DETAILED DESCRIPTION OF THE INVENTION Field of the Invention The present invention relates to a magnetic recording device and a magnetic recording/reproducing device, and particularly in a magnetic recording/reproducing device of a two-head helical force scan method, information signals having the same information content are magnetically transmitted by a rotating head. The present invention relates to a recording device for recording on a tape and a recording and reproducing device for recording and reproducing.

Conventional technology 2-head helical force scan type magnetic recording and reproducing bag fi
(VTR), as is well known, the magnetic tape is guided by guide poles and placed on the circumferential side of the rotating head drum at 180 degrees.
It is wound diagonally over a wide angular range, and is run in a fixed direction at a predetermined speed during recording or playback other than still motion playback. A total of two rotating heads are mounted and fixed to the rotating surface of the rotating head drum, facing each other with their gap portions slightly protruding from the circumferential side of the rad drum. A rotating head drum usually has one rotation period.
The magnetic tape is rotated at a number of revolutions for a period equal to a frame (two fields), and during recording, two rotating heads alternately form tracks inclined with respect to the longitudinal direction of the magnetic tape for each field, and information signals ( For example, a frequency-division multiplexed signal of a frequency-modulated luminance signal and a low-frequency conversion carrier chrominance signal) is recorded, and during reproduction, two rotary heads alternately scan the recorded edge track to reproduce the recorded information signal. However, it is well known that the reproduction output of the original information signal is obtained by performing the signal processing opposite to that during recording.

Problems to be Solved by the Invention In the above VTR, since the rotary head drum rotates at high speed, an air layer (so-called air film) is formed between the circumferential side of the rotary head drum and the magnetic tape. However, its thickness is not uniform; it is thickest at the inlet of the rotating head drum where the rotating head begins to slide against the magnetic tape due to the inflow of air flow, and gradually becomes thinner as the magnetic tape travels. It is known that at the outlet of the rotary head drum, where the vibration of the head against the magnetic tape ends, the magnetic tape suddenly becomes thinner due to the negative pressure generated by the outflow of the air flow. For this reason, the rotary head that slides on the magnetic tape suddenly pushes the magnetic tape with a large pressure near the exit portion of the rotary head drum, and then immediately moves away from the magnetic tape, causing the magnetic tape to vibrate. Due to this vibration, the sliding pressing force of the rotary head against the magnetic tape becomes less than a predetermined value at a predetermined position during one track scanning period, resulting in a problem in that the reproduced signal level may drop.

In addition, in home VTRs, due to fluctuations in the running of the magnetic tape or other reasons, the magnetic tape may come into contact with the flange of the tape guide, and the surface of the magnetic layer at the bottom end of the magnetic tape may be destroyed along the length of the tape.
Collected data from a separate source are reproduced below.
/-- The word of a swarm instruction, as a number (R30 to R38); none for what has no word. -/
def encodeNat : Instr → Option Nat
  | .add h ty d a b => some (rWord h 0x01 d.toNat a.toNat b.toNat 0 (0) ty.code 0)
  | .sub h ty d a b => some (rWord h 0x02 d.toNat a.toNat b.toNat 0 (0) ty.code 0)
  | .mul h ty d a b => some (rWord h 0x03 d.toNat a.toNat b.toNat 0 (0) ty.code 0)
  | .mulh h k ty d a b => some (rWord h 0x04 d.toNat a.toNat b.toNat 0 (k.code) ty.code 0)
  | .div h u ty d a b => some (rWord h 0x05 d.toNat a.toNat b.toNat 0 (u.toNat) ty.code 0)
  | .rem h u ty d a b => some (rWord h 0x06 d.toNat a.toNat b.toNat 0 (u.toNat) ty.code 0)
  | .and h ty d a b => some (rWord h 0x07 d.toNat a.toNat b.toNat 0 (0) ty.code 0)
  | .or h ty d a b => some (rWord h 0x08 d.toNat a.toNat b.toNat 0 (0) ty.code 0)
  | .xor h ty d a b => some (rWord h 0x09 d.toNat a.toNat b.toNat 0 (0) ty.code 0)
  | .andn h ty d a b => some (rWord h 0x0A d.toNat a.toNat b.toNat 0 (0) ty.code 0)
  | .shl h ty d a b => some (rWord h 0x0B d.toNat a.toNat b.toNat 0 (0) ty.code 0)
  | .shr h ty d a b => some (rWord h 0x0C d.toNat a.toNat b.toNat 0 (0) ty.code 0)
  | .sar h ty d a b => some (rWord h 0x0D d.toNat a.toNat b.toNat 0 (0) ty.code 0)
  | .min h u ty d a b => some (rWord h 0x0E d.toNat a.toNat b.toNat 0 (u.toNat) ty.code 0)
  | .max h u ty d a b => some (rWord h 0x0F d.toNat a.toNat b.toNat 0 (u.toNat) ty.code 0)
  | .clz h ty d a => some (rWord h 0x10 d.toNat a.toNat 0 0 (0) ty.code 0)
  | .ctz h ty d a => some (rWord h 0x11 d.toNat a.toNat 0 0 (0) ty.code 0)
  | .popc h ty d a => some (rWord h 0x12 d.toNat a.toNat 0 0 (0) ty.code 0)
  | .bfx h sg d a b => some (rWord h 0x13 d.toNat a.toNat b.toNat 0 (sg.toNat) 0 0)
  | .bfi h d a b c => some (rWord h 0x14 d.toNat a.toNat b.toNat c.toNat (0) 0 0)
  | .sel h d a b p => some (rWord h 0x15 d.toNat a.toNat b.toNat 0 (p.toNat) 0 0)
  | .hash h d a b => some (rWord h 0x16 d.toNat a.toNat b.toNat 0 (0) 0 0)
  | .madd h ty d a b c => some (rWord h 0x17 d.toNat a.toNat b.toNat c.toNat (0) ty.code 0)
  | .addi h d a imm => some (iWord h 0x18 d.toNat a.toNat imm.toNat)
  | .andi h d a imm => some (iWord h 0x19 d.toNat a.toNat imm.toNat)
  | .ori h d a imm => some (iWord h 0x1A d.toNat a.toNat imm.toNat)
  | .xori h d a imm => some (iWord h 0x1B d.toNat a.toNat imm.toNat)
  | .movi h d imm => some (iWord h 0x1C d.toNat 0 imm.toNat)
  | .ldc h d a imm => some (iWord h 0x1D d.toNat a.toNat imm.toNat)
  | .shi h k d a n => some (iWord h 0x1E d.toNat a.toNat (k.code * 64 + n.toNat))
  | .fadd h ty rm d a b => some (rWord h 0x20 d.toNat a.toNat b.toNat 0 (0) ty.code rm.code)
  | .fsub h ty rm d a b => some (rWord h 0x21 d.toNat a.toNat b.toNat 0 (0) ty.code rm.code)
  | .fmul h ty rm d a b => some (rWord h 0x22 d.toNat a.toNat b.toNat 0 (0) ty.code rm.code)
  | .ffma h ty rm d a b c => some (rWord h 0x23 d.toNat a.toNat b.toNat c.toNat (0) ty.code rm.code)
  | .fmin h ty d a b => some (rWord h 0x24 d.toNat a.toNat b.toNat 0 (0) ty.code 0)
  | .fmax h ty d a b => some (rWord h 0x25 d.toNat a.toNat b.toNat 0 (0) ty.code 0)
  | .fdiv h ty rm d a b => some (rWord h 0x26 d.toNat a.toNat b.toNat 0 (0) ty.code rm.code)
  | .fsqrt h ty rm d a => some (rWord h 0x27 d.toNat a.toNat 0 0 (0) ty.code rm.code)
  | .fcvt h dst src rm d a => some (rWord h 0x28 d.toNat a.toNat 0 0 (dst.code * 16 + src.code) 0 rm.code)
  | .fclass h ty d a => some (rWord h 0x29 d.toNat a.toNat 0 0 (0) ty.code 0)
  | .fexp2 h rm d a => some (rWord h 0x2A d.toNat a.toNat 0 0 (0) 0 rm.code)
  | .icmp h cc ty pt pf a b cm => some (cWord h 0x30 pt.toNat pf.toNat a.toNat (b.code * 512) cc.code ty.code b.isImm.toNat cm.toNat)
  | .fcmp h cc ty pt pf a b cm => some (cWord h 0x31 pt.toNat pf.toNat a.toNat (b.toNat * 2 ^ 15) cc.code ty.code 0 cm.toNat)
  | .plog h cc pt pf pa pb cm => some (pWord h 0x32 pt.toNat pf.toNat pa.toNat pb.toNat cc.toNat cm.toNat)
  | .pxferGet h d half => some (rWord h 0x33 d.toNat 0 0 0 (half.toNat * 2) 0 0)
  | .pxferPut h a half => some (rWord h 0x33 0 a.toNat 0 0 (half.toNat * 2 + 1) 0 0)
  | .br h disp => some (iWord h 0x38 0 0 disp.toNat)
  | .call h l disp => some (iWord h 0x39 l.toNat 0 disp.toNat)
  | .jmp h l a disp => some (iWord h 0x3A l.toNat a.toNat disp.toNat)
  | .ld h sz sx acq sco d m => some (mWord h 0x40 d.toNat m sz.code (if acq then 1 else 0) sco.code sx.toNat)
  | .st h sz rel sco d m => some (mWord h 0x41 d.toNat m sz.code (if rel then 2 else 0) sco.code 0)
  | .ldfe h d m => some (mWord h 0x42 d.toNat m 3 0 0 0)
  | .ldff h d m => some (mWord h 0x43 d.toNat m 3 0 0 0)
  | .stef h d m => some (mWord h 0x44 d.toNat m 3 0 0 0)
  | .stff h d m => some (mWord h 0x45 d.toNat m 3 0 0 0)
  | .fezero h m => some (mWord h 0x46 0 m 3 0 0 0)
  | .amo h k ty ord sco cmb d a b => some (rWord h 0x47 d.toNat a.toNat b.toNat 0 (ord.code * 64 + cmb.toNat * 32 + k.code) ty.code sco.code)
  | .cas h ty ord sco d a b c => some (rWord h 0x48 d.toNat a.toNat b.toNat c.toNat (ord.code * 64) ty.code sco.code)
  | .fence h ord sco => some (mWord h 0x49 0 ⟨0, 0, 0⟩ 0 ord.code sco.code 0)
  | .pref h l2 m => some (mWord h 0x4A 0 m 0 0 0 l2.toNat)
  | .clean h mm m => some (mWord h 0x4B 0 m 0 0 0 mm.toNat)
  | .inval h mm m => some (mWord h 0x4C 0 m 0 0 0 mm.toNat)
  | .copy h d a t1 t2 t3 => some (eWord h 0x50 d.toNat a.toNat t1.toNat t2.toNat t3.toNat (0))
  | .sbindIn h k esz sx d a t1 t2 t3 => some (eWord h 0x51 d.toNat a.toNat t1.toNat t2.toNat t3.toNat (k.toNat + esz.toNat * 8 + sx.toNat * 32))
  | .sbindOut h k esz sx d a t1 t2 t3 => some (eWord h 0x51 d.toNat a.toNat t1.toNat t2.toNat t3.toNat (k.toNat + 4 + esz.toNat * 8 + sx.toNat * 32))
  | .sclose h k d => some (eWord h 0x52 d.toNat 0 0 0 0 (k.toNat))
  | .tkwait h d a => some (eWord h 0x53 d.toNat a.toNat 0 0 0 (0))
  | .tktest h pt pf a cm => some (cWord h 0x54 pt.toNat pf.toNat a.toNat 0 0 0 0 cm.toNat)
  | .topen h ring d a p => some (eWord h 0x58 d.toNat a.toNat 0 0 0 (ring.toNat * 128 + p.toNat))
  | .trow h d a p => some (eWord h 0x59 d.toNat a.toNat 0 0 0 (p.toNat))
  | .tmark h a t1 => some (eWord h 0x5A 0 a.toNat t1.toNat 0 0 (0))
  | .tmarkVoid h a t1 => some (eWord h 0x5A 0 a.toNat t1.toNat 0 0 (1))
  | .seal h d a t1 t2 t3 => some (eWord h 0x5B d.toNat a.toNat t1.toNat t2.toNat t3.toNat (0))
  | .tdrop h a => some (eWord h 0x5C 0 a.toNat 0 0 0 (0))
  | .tstat h d a => some (eWord h 0x5D d.toNat a.toNat 0 0 0 (0))
  | .muload h m a t1 => some (eWord h 0x5E 0 a.toNat t1.toNat 0 0 (m.toNat))
  | .mupost h n d a t1 t2 t3 => some (eWord h 0x5F d.toNat a.toNat t1.toNat t2.toNat t3.toNat (n.toNat))
  | .sqnew h a t1 p => some (eWord h 0x60 0 a.toNat t1.toNat 0 0 (p.toNat))
  | .sqres h d a t1 p => some (eWord h 0x61 d.toNat a.toNat t1.toNat 0 0 (p.toNat))
  | .sqcmt h a t1 t2 => some (eWord h 0x62 0 a.toNat t1.toNat t2.toNat 0 (0))
  | .sqlen h d a => some (eWord h 0x63 d.toNat a.toNat 0 0 0 (0))
  | .sqfork h a t1 t2 p => some (eWord h 0x64 0 a.toNat t1.toNat t2.toNat 0 (p.toNat))
  | .sqdrop h a => some (eWord h 0x65 0 a.toNat 0 0 0 (0))
  | .kvst h a => some (eWord h 0x66 0 a.toNat 0 0 0 (0))
  | .kvgathK h d a t1 t2 t3 => some (eWord h 0x67 d.toNat a.toNat t1.toNat t2.toNat t3.toNat (0))
  | .kvgathV h d a t1 t2 t3 => some (eWord h 0x67 d.toNat a.toNat t1.toNat t2.toNat t3.toNat (1))
  | .kvsumB h d a t1 t2 t3 => some (eWord h 0x68 d.toNat a.toNat t1.toNat t2.toNat t3.toNat (0))
  | .kvsumR h d a t1 t2 t3 => some (eWord h 0x68 d.toNat a.toNat t1.toNat t2.toNat t3.toNat (1))
  | .kvpf h a t1 => some (eWord h 0x69 0 a.toNat t1.toNat 0 0 (0))
  | .kvpfW h d a t1 => some (eWord h 0x69 d.toNat a.toNat t1.toNat 0 0 (1))
  | .kvpinOn h d a t1 => some (eWord h 0x6A d.toNat a.toNat t1.toNat 0 0 (1))
  | .kvpinOff h d a t1 => some (eWord h 0x6A d.toNat a.toNat t1.toNat 0 0 (0))
  | .kvqrel h a t1 => some (eWord h 0x6B 0 a.toNat t1.toNat 0 0 (0))
  | .bar h sco b d a => some (eWord h 0x70 d.toNat a.toNat 0 0 0 (b.toNat + sco.code * 16))
  | .chopen h d a p => some (eWord h 0x71 d.toNat a.toNat 0 0 0 (p.toNat))
  | .chsend h a t1 t2 => some (eWord h 0x72 0 a.toNat t1.toNat t2.toNat 0 (0))
  | .chtry h a t1 t2 p => some (eWord h 0x73 0 a.toNat t1.toNat t2.toNat 0 (p.toNat))
  | .chrecv h d a t1 => some (eWord h 0x74 d.toNat a.toNat t1.toNat 0 0 (0))
  | .chgrant h d a t1 t2 => some (eWord h 0x75 d.toNat a.toNat t1.toNat t2.toNat 0 (0))
  | .alt h d a => some (eWord h 0x76 d.toNat a.toNat 0 0 0 (0))
  | .chclose h d a => some (eWord h 0x77 d.toNat a.toNat 0 0 0 (0))
  | .qbindUp h a => some (eWord h 0x78 0 a.toNat 0 0 0 (0))
  | .qbindDown h a => some (eWord h 0x78 0 a.toNat 0 0 0 (1))
  | .launch h d a p => some (eWord h 0x80 d.toNat a.toNat 0 0 0 (p.toNat))
  | .tenq h d a p => some (eWord h 0x81 d.toNat a.toNat 0 0 0 (p.toNat))
  | .tdec h a => some (eWord h 0x82 0 a.toNat 0 0 0 (0))
  | .tdone h => some (eWord h 0x83 0 0 0 0 0 (0))
  | .tpoll h d a => some (eWord h 0x84 d.toNat a.toNat 0 0 0 (0))
  | .start h d a t1 p => some (eWord h 0x85 d.toNat a.toNat t1.toNat 0 0 (p.toNat))
  | .hexit h a => some (eWord h 0x86 0 a.toNat 0 0 0 (0))
  | .hjoin h d a p => some (eWord h 0x87 d.toNat a.toNat 0 0 0 (p.toNat))
  | .msgbind h m a t1 t2 => some (eWord h 0x88 0 a.toNat t1.toNat t2.toNat 0 (m.toNat))
  | .sleep h d a => some (eWord h 0x89 d.toNat a.toNat 0 0 0 (0))
  | .getid h d k => some (eWord h 0x8A d.toNat 0 0 0 0 (k.toNat))
  | .trap h n => some (iWord h 0x90 0 0 n.toNat)
  | .trapBrk h n => some (iWord h 0x90 0 0 (n.toNat + 65536))
  | .eret h => some (eWord h 0x91 0 0 0 0 0 (0))
  | .srd h d n => some (iWord h 0x92 d.toNat 0 n.toNat)
  | .swr h a n => some (iWord h 0x93 0 a.toNat n.toNat)
  | .upret h a => some (eWord h 0x94 0 a.toNat 0 0 0 (0))
  | .wake h a t1 => some (eWord h 0x95 0 a.toNat t1.toNat 0 0 (0))
  | .wkdoneOk h lvl a t1 => some (eWord h 0x96 0 a.toNat t1.toNat 0 0 (lvl.toNat * 4))
  | .wkdoneNp h t1 => some (eWord h 0x96 0 0 t1.toNat 0 0 (1))
  | .wkdoneProt h t1 => some (eWord h 0x96 0 0 t1.toNat 0 0 (2))
  | .tlbinvPage h sco a t1 => some (eWord h 0x97 0 a.toNat t1.toNat 0 0 (0 + sco.code * 4))
  | .tlbinvAsid h sco t1 => some (eWord h 0x97 0 0 t1.toNat 0 0 (1 + sco.code * 4))
  | .tlbinvAll h sco => some (eWord h 0x97 0 0 0 0 0 (2 + sco.code * 4))
  | .gstopHalt h a => some (eWord h 0x98 0 a.toNat 0 0 0 (0))
  | .gstopGo h a => some (eWord h 0x98 0 a.toNat 0 0 0 (1))
  | .ctxsaveSlot h a t1 => some (eWord h 0x99 0 a.toNat t1.toNat 0 0 (0))
  | .ctxloadSlot h a t1 => some (eWord h 0x9A 0 a.toNat t1.toNat 0 0 (0))
  | .ctxsaveCl h d a t1 t2 => some (eWord h 0x99 d.toNat a.toNat t1.toNat t2.toNat 0 (1))
  | .ctxloadCl h a t1 => some (eWord h 0x9A 0 a.toNat t1.toNat 0 0 (1))
  | .ctxloadClRp h a t1 t2 => some (eWord h 0x9A 0 a.toNat t1.toNat t2.toNat 0 (3))
  | .seqTake _ => none
  | .seqJump _ _ => none
  | .seqLoopn _ _ => none
  | .seqEndl _ => none
  | .seqDone _ _ => none
  | .seqIdle _ => none
  | .afFeed _ _ _ => none
  | .afBase _ _ => none
  | .afFrom _ _ => none
  | .blLoad _ => none
  | .blSwap _ => none
  | .blHad _ _ => none
  | .blPop _ => none
  | .arMode _ _ => none
  | .arPal _ _ => none
  | .arDest _ _ => none
  | .arAccum _ _ => none
  | .acClear _ _ => none
  | .acSel _ _ => none
  | .acPclr _ _ => none
  | .drDrain _ _ _ => none
  | .drFmt _ _ => none
  | .drScale _ _ => none
  | .drRound _ _ => none
  | .ppOp _ _ => none
  | .ppK _ _ => none
  | .ppPasses _ _ => none
  | .ppNcol _ _ => none
  | .owOpen _ _ => none
  | .owWrite _ _ _ => none
  | .owSealout _ => none
  | .dispatchTake _ => none
  | .feedRowEntry _ => none
  | .rowLanding _ => none
  | .canvasLoadComplete _ => none
  | .drainRowRead _ => none
  | .outRowWrite _ => none
  | .sealoutComplete _ => none
  | .runTokenComplete _ => none
  | .muPoison _ _ => none
  | .muResume _ => none
  | .muRest _ => none
  | .tileTimerExpiry _ _ _ => none
  | .tilePost _ _ _ => none
  | .copyCommandStart _ => none
  | .copyCommandEnd _ => none
  | .streamFill _ _ => none
  | .countedAccessComplete _ _ => none
  | .remoteReply _ _ _ _ _ => none
  | .postedAck _ _ => none
  | .delayedFaultArrival _ _ _ => none
  | .remoteRequest _ => none
  | .feServe _ => none
  | .feTimeout _ _ => none
  | .barrierRelease _ => none
  | .messageArrival _ => none
  | .grantArrival _ => none
  | .messageAckArrival _ _ _ => none
  | .messageContextStart _ => none
  | .sleepExpiry _ => none
  | .hjoinWake _ => none
  | .relightArrival _ => none
  | .tlbEntryDrop _ _ _ => none
  | .wkMissPop _ => none
  | .upcallPop _ => none
  | .dispatchTask _ => none
  | .dispatchGroup _ => none
  | .routineImageLoad _ => none
  | .decrementArrival _ _ _ => none
  | .agingPromotion _ _ => none
  | .groupRecordWrite _ _ => none
  | .launchDoneRecord _ _ => none
  | .ridxPoll _ _ => none
  | .handlerSpawn _ => none
  | .schedAccessRetry _ _ => none
  | .gatherRun _ => none
  | .summaryRun _ => none
  | .frameAllocation _ => none
  | .evictionStart _ => none
  | .evictionComplete _ => none
  | .promotionComplete _ => none
  | .coreLsplitWrite _ => none
  | .coreAtpWrite _ => none
  | .kvCtlWrite _ => none
  | .schedUnderClear => none
  | .schedFclr _ => none
  | .fabExportWrite _ => none
  | .fabKload _ => none
  | .pwrCtlWrite _ => none
  | .islandStepChange _ => none
  | .powerWindow _ => none
  | .bootOk _ => none
  | .attestReport _ => none
  | .attestIdentityKey _ => none
  | .registerWrite _ _ => none
  | .moduleReset => none
  | .clusterReady _ => none
  | .dieReady _ => none
  | .linkReady _ => none
  | .bootDeadlineExpiry => none
  | .powerStageFault => none
  | .dieLoss _ => none
  | .hostDoorbell _ => none
  | .hostWindowAccess _ => none
  | .hostWindowRegisterWrite _ _ => none
  | .unassignedOpcode w => some w.toNat
  | .fetchFault _ _ => none
  | .barrierArrival _ _ _ _ => none
  | .schedulerAnswer _ _ => none
  | .lanternAnswer _ _ => none
  | .lsplitChangeDone _ => none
A phenomenon in which the magnetic tape bends along the longitudinal direction of the magnetic tape rarely occurs. In such a case, there is a problem that a recording missing portion occurs at a predetermined position such as the first half of a field period during recording, or a reproduced signal missing portion occurs during reproduction.

Furthermore, there is a problem in that the recording signal or reproduction signal level of one of the two rotary heads may be significantly lower than the signal level of the other rotary head due to dust or the like.

Therefore, the present invention records information signals with the same information content in different orders using two rotating heads.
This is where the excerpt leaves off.